Aim of the exercise:
Please repeat the lines below, exactly and only, from the one that holds "-- ==== Sys2Proof/Machine/Ops.lean" through the one that holds "ascending order. -/".

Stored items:
□ □ □

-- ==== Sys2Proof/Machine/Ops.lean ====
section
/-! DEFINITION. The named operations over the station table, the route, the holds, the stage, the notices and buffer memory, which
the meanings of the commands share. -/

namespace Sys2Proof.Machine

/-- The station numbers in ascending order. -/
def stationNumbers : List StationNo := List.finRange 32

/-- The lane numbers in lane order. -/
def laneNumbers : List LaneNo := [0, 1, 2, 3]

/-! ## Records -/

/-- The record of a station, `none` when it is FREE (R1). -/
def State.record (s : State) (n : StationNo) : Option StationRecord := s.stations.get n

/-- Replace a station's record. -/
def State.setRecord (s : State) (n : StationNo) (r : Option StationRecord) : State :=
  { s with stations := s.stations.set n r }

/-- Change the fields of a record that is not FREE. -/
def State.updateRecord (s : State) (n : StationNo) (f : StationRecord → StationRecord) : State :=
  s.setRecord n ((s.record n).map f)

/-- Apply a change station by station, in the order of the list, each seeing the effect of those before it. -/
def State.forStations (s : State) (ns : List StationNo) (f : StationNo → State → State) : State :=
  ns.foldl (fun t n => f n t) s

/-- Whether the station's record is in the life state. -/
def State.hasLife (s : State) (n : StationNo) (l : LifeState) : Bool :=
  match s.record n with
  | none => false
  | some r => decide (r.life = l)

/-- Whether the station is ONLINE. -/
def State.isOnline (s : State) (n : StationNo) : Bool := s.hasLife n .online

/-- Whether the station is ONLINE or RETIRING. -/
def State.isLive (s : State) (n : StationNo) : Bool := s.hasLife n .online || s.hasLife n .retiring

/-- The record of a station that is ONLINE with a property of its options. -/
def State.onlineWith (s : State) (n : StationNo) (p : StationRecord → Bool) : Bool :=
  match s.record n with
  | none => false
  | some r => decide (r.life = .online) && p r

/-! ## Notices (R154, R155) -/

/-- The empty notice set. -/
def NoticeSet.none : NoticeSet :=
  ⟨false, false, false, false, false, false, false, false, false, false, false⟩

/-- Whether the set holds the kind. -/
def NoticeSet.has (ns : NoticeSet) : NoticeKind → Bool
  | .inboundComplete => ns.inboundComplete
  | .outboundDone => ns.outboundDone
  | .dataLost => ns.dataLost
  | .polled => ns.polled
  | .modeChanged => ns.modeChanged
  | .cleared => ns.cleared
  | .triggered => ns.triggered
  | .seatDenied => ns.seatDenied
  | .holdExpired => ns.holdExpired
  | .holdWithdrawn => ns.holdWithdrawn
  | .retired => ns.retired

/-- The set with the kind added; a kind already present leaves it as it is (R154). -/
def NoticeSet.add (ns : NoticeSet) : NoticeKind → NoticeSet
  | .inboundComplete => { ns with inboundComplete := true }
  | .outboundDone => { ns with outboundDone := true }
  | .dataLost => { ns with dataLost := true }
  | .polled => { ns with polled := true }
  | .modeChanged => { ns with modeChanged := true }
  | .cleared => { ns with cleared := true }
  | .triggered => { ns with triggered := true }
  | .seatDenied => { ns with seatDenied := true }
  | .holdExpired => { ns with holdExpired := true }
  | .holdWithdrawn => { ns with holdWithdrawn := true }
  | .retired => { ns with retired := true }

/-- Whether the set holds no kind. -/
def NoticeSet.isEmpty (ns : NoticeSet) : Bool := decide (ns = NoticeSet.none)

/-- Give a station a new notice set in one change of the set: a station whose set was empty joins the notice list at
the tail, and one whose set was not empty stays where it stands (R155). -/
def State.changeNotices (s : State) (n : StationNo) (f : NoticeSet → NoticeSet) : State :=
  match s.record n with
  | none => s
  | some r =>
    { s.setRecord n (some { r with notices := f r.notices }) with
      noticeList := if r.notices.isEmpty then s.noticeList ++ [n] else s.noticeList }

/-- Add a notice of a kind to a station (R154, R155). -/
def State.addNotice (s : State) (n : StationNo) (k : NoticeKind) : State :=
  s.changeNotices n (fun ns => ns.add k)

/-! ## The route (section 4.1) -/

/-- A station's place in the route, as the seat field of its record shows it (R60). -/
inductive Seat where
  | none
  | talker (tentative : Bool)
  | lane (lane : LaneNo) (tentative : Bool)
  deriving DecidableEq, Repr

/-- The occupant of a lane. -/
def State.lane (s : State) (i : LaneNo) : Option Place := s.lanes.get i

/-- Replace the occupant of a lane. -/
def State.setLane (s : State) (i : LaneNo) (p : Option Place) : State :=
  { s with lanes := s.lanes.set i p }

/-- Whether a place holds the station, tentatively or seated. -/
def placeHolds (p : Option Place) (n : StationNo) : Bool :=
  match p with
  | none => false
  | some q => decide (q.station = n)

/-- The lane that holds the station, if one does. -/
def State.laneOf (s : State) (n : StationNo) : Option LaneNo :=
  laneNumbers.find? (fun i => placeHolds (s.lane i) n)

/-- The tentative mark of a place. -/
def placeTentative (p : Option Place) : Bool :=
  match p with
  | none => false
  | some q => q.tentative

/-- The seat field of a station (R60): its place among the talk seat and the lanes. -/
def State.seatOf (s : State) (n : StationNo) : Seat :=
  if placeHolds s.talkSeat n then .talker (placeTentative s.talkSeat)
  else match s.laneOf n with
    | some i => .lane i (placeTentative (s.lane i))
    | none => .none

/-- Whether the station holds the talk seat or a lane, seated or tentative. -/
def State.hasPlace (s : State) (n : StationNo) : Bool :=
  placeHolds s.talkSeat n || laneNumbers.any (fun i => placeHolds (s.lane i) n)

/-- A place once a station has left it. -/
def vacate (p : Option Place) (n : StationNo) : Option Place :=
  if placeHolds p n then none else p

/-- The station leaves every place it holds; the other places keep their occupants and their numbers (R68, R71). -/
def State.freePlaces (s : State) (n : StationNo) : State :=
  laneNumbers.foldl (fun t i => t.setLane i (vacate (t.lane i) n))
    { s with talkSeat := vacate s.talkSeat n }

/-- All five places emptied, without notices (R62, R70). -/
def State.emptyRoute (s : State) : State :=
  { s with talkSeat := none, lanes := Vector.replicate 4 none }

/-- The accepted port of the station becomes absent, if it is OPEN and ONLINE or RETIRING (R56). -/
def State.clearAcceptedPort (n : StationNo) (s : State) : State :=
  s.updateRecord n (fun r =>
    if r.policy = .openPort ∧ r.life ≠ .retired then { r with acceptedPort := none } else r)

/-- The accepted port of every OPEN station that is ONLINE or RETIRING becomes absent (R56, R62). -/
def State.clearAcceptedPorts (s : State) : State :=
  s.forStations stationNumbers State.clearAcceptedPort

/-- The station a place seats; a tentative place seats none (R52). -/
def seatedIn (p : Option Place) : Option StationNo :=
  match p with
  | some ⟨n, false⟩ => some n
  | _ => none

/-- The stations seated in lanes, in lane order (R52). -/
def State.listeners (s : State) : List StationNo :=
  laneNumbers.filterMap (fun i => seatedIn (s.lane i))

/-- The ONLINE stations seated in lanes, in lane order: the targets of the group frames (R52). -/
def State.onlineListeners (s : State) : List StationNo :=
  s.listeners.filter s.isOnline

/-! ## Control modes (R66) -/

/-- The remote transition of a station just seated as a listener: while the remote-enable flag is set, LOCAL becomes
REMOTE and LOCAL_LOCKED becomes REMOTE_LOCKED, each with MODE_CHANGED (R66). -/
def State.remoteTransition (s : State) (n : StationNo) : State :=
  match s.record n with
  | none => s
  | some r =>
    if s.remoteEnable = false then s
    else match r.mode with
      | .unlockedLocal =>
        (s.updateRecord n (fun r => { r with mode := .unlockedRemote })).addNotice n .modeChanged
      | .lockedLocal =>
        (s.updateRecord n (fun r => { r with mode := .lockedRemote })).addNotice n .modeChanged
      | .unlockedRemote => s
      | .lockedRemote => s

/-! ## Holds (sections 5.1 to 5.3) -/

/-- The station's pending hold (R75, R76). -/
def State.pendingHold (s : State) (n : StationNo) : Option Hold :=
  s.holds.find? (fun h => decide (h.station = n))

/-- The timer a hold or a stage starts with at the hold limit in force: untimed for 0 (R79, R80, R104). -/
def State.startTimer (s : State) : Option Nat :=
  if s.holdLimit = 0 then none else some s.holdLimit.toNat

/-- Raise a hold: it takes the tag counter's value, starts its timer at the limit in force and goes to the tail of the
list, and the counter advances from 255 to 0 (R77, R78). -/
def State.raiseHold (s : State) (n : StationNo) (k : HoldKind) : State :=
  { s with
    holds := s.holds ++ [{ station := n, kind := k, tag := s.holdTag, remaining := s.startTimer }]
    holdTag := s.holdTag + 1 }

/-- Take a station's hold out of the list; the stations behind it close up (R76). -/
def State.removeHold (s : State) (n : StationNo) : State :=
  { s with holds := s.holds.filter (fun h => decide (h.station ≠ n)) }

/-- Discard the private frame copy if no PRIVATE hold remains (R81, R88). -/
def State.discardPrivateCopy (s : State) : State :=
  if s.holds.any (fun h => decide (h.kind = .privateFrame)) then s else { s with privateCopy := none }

□ □ □

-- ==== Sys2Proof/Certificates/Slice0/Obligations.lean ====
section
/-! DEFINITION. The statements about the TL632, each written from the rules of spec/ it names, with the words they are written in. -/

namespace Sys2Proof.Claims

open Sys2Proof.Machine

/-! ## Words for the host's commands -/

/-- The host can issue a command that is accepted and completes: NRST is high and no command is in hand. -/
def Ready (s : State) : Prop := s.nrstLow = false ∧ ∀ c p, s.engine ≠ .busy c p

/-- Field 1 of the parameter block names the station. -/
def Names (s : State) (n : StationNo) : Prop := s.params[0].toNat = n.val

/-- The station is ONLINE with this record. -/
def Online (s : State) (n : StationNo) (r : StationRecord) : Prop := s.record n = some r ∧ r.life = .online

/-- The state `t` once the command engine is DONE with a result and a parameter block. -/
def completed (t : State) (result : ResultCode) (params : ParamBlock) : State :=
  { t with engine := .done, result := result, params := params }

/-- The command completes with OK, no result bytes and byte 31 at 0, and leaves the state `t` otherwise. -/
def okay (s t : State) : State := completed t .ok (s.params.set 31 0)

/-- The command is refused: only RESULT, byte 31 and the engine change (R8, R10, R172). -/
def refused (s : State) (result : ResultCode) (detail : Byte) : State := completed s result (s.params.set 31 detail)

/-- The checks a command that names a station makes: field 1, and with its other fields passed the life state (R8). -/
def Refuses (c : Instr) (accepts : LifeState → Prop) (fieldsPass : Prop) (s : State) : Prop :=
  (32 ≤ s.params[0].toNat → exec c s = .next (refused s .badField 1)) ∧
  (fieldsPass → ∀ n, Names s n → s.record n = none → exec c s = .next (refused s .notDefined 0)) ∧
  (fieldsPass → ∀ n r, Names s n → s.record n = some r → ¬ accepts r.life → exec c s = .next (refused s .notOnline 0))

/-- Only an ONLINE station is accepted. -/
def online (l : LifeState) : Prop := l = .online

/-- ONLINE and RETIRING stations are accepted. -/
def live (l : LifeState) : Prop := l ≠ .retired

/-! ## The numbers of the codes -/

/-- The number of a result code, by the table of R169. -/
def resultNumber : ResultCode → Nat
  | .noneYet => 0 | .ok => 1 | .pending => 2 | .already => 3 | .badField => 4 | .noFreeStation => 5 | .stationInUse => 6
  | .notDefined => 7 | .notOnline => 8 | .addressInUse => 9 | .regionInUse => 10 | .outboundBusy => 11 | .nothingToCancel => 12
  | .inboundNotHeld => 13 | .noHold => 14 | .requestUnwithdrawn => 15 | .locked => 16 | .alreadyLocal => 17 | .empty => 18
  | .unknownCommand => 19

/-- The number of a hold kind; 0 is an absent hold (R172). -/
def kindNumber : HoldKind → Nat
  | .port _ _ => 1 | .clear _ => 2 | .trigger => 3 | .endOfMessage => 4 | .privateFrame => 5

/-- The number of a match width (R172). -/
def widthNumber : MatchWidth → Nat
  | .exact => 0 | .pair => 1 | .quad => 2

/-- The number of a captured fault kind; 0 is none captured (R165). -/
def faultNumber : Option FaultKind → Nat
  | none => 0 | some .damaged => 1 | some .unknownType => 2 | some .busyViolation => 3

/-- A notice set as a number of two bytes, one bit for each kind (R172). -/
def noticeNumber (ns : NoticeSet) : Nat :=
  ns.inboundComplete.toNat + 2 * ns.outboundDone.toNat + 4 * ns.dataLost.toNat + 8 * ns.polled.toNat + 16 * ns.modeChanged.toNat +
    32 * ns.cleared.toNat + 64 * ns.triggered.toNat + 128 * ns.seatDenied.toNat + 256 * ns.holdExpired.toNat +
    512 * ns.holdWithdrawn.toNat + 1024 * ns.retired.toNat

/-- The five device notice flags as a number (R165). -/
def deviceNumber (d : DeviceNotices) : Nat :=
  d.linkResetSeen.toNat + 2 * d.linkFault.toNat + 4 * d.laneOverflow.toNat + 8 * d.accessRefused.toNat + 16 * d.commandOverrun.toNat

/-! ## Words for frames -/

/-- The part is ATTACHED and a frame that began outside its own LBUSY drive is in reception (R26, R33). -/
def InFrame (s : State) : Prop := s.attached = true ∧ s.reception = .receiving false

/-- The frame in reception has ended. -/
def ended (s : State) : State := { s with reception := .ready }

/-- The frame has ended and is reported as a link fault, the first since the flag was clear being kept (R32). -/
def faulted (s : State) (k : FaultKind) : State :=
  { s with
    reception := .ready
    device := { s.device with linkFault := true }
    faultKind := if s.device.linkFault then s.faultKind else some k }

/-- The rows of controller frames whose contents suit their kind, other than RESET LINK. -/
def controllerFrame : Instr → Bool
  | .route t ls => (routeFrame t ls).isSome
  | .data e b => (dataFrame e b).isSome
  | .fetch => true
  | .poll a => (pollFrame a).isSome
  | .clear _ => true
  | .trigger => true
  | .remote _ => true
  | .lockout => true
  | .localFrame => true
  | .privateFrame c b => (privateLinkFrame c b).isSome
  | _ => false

□ □ □

Worked solution:
-- ==== Sys2Proof/Machine/Ops.lean ====
section
/-! DEFINITION. The named operations over the station table, the route, the holds, the stage, the notices and buffer memory, which
the meanings of the commands share. -/

namespace Sys2Proof.Machine

/-- The station numbers in ascending order. -/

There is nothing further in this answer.